Cooperative Self-training for Machine Reading Comprehension, Luo H., Li S.-W., Gao M., Yu S., Glass J., NAACL 2022.

Try our live demo with medium-length passages (long document version coming soon).

Dependency

We run this software using the following packages,

  • Python 3.8.13
  • NLTK 3.7
  • Stanza 1.4.0
  • PyTorch 1.11.0 + cu113
  • Transformers 4.19.2
  • Datasets 2.3.2

The pretrained models are available via this Google Drive Link. Please download the models and move them under the model_file/ directory if your machine cannot download the models from the Huggingface hub.

  • model_file/ext_sqv2.pt: Pretrained ELECTRA-large question answering model on SQuAD v2.0.
  • model_file/ques_gen_squad.pt: Pretrained BART-large question generation model on SQuAD v2.0.
  • model_file/electra-tokenize.pt: Electra-large tokenizer provided by Huggingface.
  • model_file/bart-tokenizer.pt: BART-large tokenizer provided by Huggingface.

Quick (?) Start

Generate question-answer pairs on the example SQuAD passages we provide at data/squad/doc_data_0.json by running the following command,

python rgx_doc.py \
    --dataset_name squad \
    --data_split 0 \
    --output_dir tmp/rgx \
    --version_2_with_negative

The generated data will be stored under data_gen/squad, including rgx_0.json and qa_train_corpus_0.json. We provide the $DATA_SPLIT option for distributed data generation, for example, with Slurm. If only generating QA pairs with one process, simply use --data_split 0.

Data & File Locations

All data are stored at the data/ and data_gen/ directories.

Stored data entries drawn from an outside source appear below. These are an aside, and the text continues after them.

/-- RSQRT. -/
def rsqrtOp (x : Fire) (s : State) : State :=
  let a := s.opA x
  s.divResult x (rsqrtFix x.rnd (x.ext 0 6) a.1) a.2

/-! ## Memory (R171, R179, R198) -/

/-- The background grants of a background node's access to its tile's SRAM. -/
def State.nodeAccess (s : State) (x : Fire) (a n : Nat) : State := if x.bg then s.bgAccess x.tile a n else s

/-- The words of `n` bytes of tile SRAM from byte `b` checked for a load, and the background grants counted. -/
def State.loadCheck (s : State) (x : Fire) (b n : Nat) : Bool × State := (s.nodeAccess x b n).readCheck x.tile b n x.derr

/-- A lane loaded: VOID only under the memory-error rules (R175). A lane beyond the last gives a free value. -/
def loadLane (k : Nat) (x : Fire) (s : State) : State :=
  if k < 52428 then
    let (ue, s) := s.loadCheck x (5 * k) 5
    s.result x ((s.lane x.tile k).toInt, ue)
  else (s.result x ((s.draw 40).toInt, false)).drawn

/-- A lane stored; one beyond the last is not. -/
def storeLane (k : Nat) (x : Fire) (s : State) : State :=
  let s := s.nodeAccess x (5 * k) 5
  s.setLane x.tile k (BitVec.ofInt 40 (s.opC x).1)

/-- The lane address of an X form: EXT plus register A, modulo 2^40. -/
def State.xAddr (s : State) (x : Fire) : Nat := uNat 40 ((x.ext 0 16 : Nat) + (s.opA x).1)

/-- LD64: the word's low 40 bits to DST and its high 24 bits to the register after it. -/
def ld64Op (x : Fire) (s : State) : State :=
  let w := x.ext 0 16 % 2 ^ 15
  let (ue, s) := s.loadCheck x (8 * w) 8
  let v := leNat (s.tileBytes x.tile (8 * w) 8)
  s.result2 x (sInt 40 v, ue) ((v / 2 ^ 40 : Nat), ue)

/-- ST64: the word's low 40 bits from C and its high 24 bits from the second part of C. -/
def st64Op (x : Fire) (s : State) : State :=
  let w := x.ext 0 16 % 2 ^ 15
  let s := s.nodeAccess x (8 * w) 8
  s.tileStore x.tile (8 * w) (leBytes 8 (uNat 40 (s.opC x).1 + 2 ^ 40 * uNat 24 (s.opC2 x).1))

/-! ## Send and control (R179, R181, R182) -/

/-- SEND BLOCK: 8 lanes from lane address A, to the tile and lane of the route at each stop. -/
def sendBlockOp (x : Fire) (s : State) : State :=
  let a := uNat 40 (s.opA x).1
  let (_, s) := s.loadCheck x (5 * a) 40
  s.ringBlock x (x.ext 0 8) ((List.range 8).map fun i => s.lane x.tile (a + i))

/-- An ALARM or DONE cell of the node's panel passes its parity check, or is discarded as an orphan (R200). -/
def State.cellChecked (s : State) (x : Fire) (f : State → State) : State :=
  let (e, s) := s.check 20 (x.tile / 16) x.cerr
  if e = .ue then s.cellLost (x.tile / 16) false else f s

/-- SEND ALARM: the 64-byte entry at word address A goes to the alarm path. -/
def sendAlarmOp (x : Fire) (s : State) : State :=
  let a := uNat 40 (s.opA x).1 % 2 ^ 15
  let (_, s) := s.loadCheck x (8 * a) 64
  s.cellChecked x fun s => s.pushAlarm (AlarmEntry.parse (s.role (x.tile / 16)) (s.tileBytes x.tile (8 * a) 64))

/-- SEND DONE: the panel's DONE cell is on the ring; the lead's ends the instant it runs (R190). -/
def sendDoneOp (x : Fire) (s : State) : State :=
  s.cellChecked x fun s => s.putPanel (x.tile / 16) { s.panel (x.tile / 16) with doneSent := (s.panel (x.tile / 16)).started }

/-- LOOP: the node's token again with TAG + 1, until TAG reaches register A. -/
def loopOp (x : Fire) (node : Nat) (s : State) : State :=
  match x.ports.getD 0 none with
  | some k => if (x.tag : Int) < (s.opA x).1 then s.toTile x.tile { k with node := node, tag := (x.tag + 1) % 65536, stalled := false, src := x.tile % 16 } else s
  | none => s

  • data/{$DATASET_NAME}/doc_data_{$DATA_SPLIT}.json: unlabeled documents of the target dataset.
  • data_gen/{$DATASET_NAME}/rgx_{$DATA_SPLIT}.json: generated QA data aligned with each document from the corresponding dataset.
  • data_gen/{$DATASET_NAME}/qa_train_corpus_{$DATA_SPLIT}.json: generated QA training set of the given dataset. The training examples follows the SQuAD data format and are randomly shuffled.

Data Format

  • The format of the input file, doc_data_{$DATA_SPLIT}.json is a list of dictionaries as
[
    {"context": INPUT_DOC_TXT__0},
    {"context": INPUT_DOC_TXT__1},
    ...,
    {"context": INPUT_DOC_TXT__N},
]
  • The format of the output file, qa_train_corpus_{$DATA_SPLIT}.json, is a list of dictionaries as
[
    {
        "context": INPUT_DOC_TXT_0,
        "question": GEN_QUESTION_TXT_0,
        "answers": {
            "text": [ ANSWER_TXT ], # only one answer per question
            "answer_start": [ ANSWER_ST_CHAR ]
            # index of the starting character of the answer txt
        }
    },
    {
        ...
    },
]
  • The format of the output file, rgx_{$DATA_SPLIT}.json is a list of document-QA mappings,
[
    [
        $DOCUMENT_i,
        $ANS2ITEM_LIST_i,
        $GEN_QA_LIST_i
    ],
    ...
]

$DOCUMENT_i has the same format as the input file. The $ANS2ITEM_LIST_i is the meta-data of all recognized answers and generated questions. Note that one answer can have multiple questions, and the questions can be either correct or not. The final output of the model is $GEN_QA_LIST_i, which is a list of dictionaries of generated QA pairs based on the input document,

[
    {
        "question": GEN_QUESTION_TXT_0,
        "answers": {
            "text": [ ANSWER_TXT ],
            "answer_start": [ ANSWER_ST_CHAR ]
        }
    }
]

QA Generation for Your Documents

  • Run the following command, or manually create directories under the data/ and data_gen/ directories,
bash new_dataset.sh $NEW_DATASET_NAME
  • Move the input file containing the target documents as data/$NEW_DATASET_NAME/doc_data_0.json. The format is described in the previous section.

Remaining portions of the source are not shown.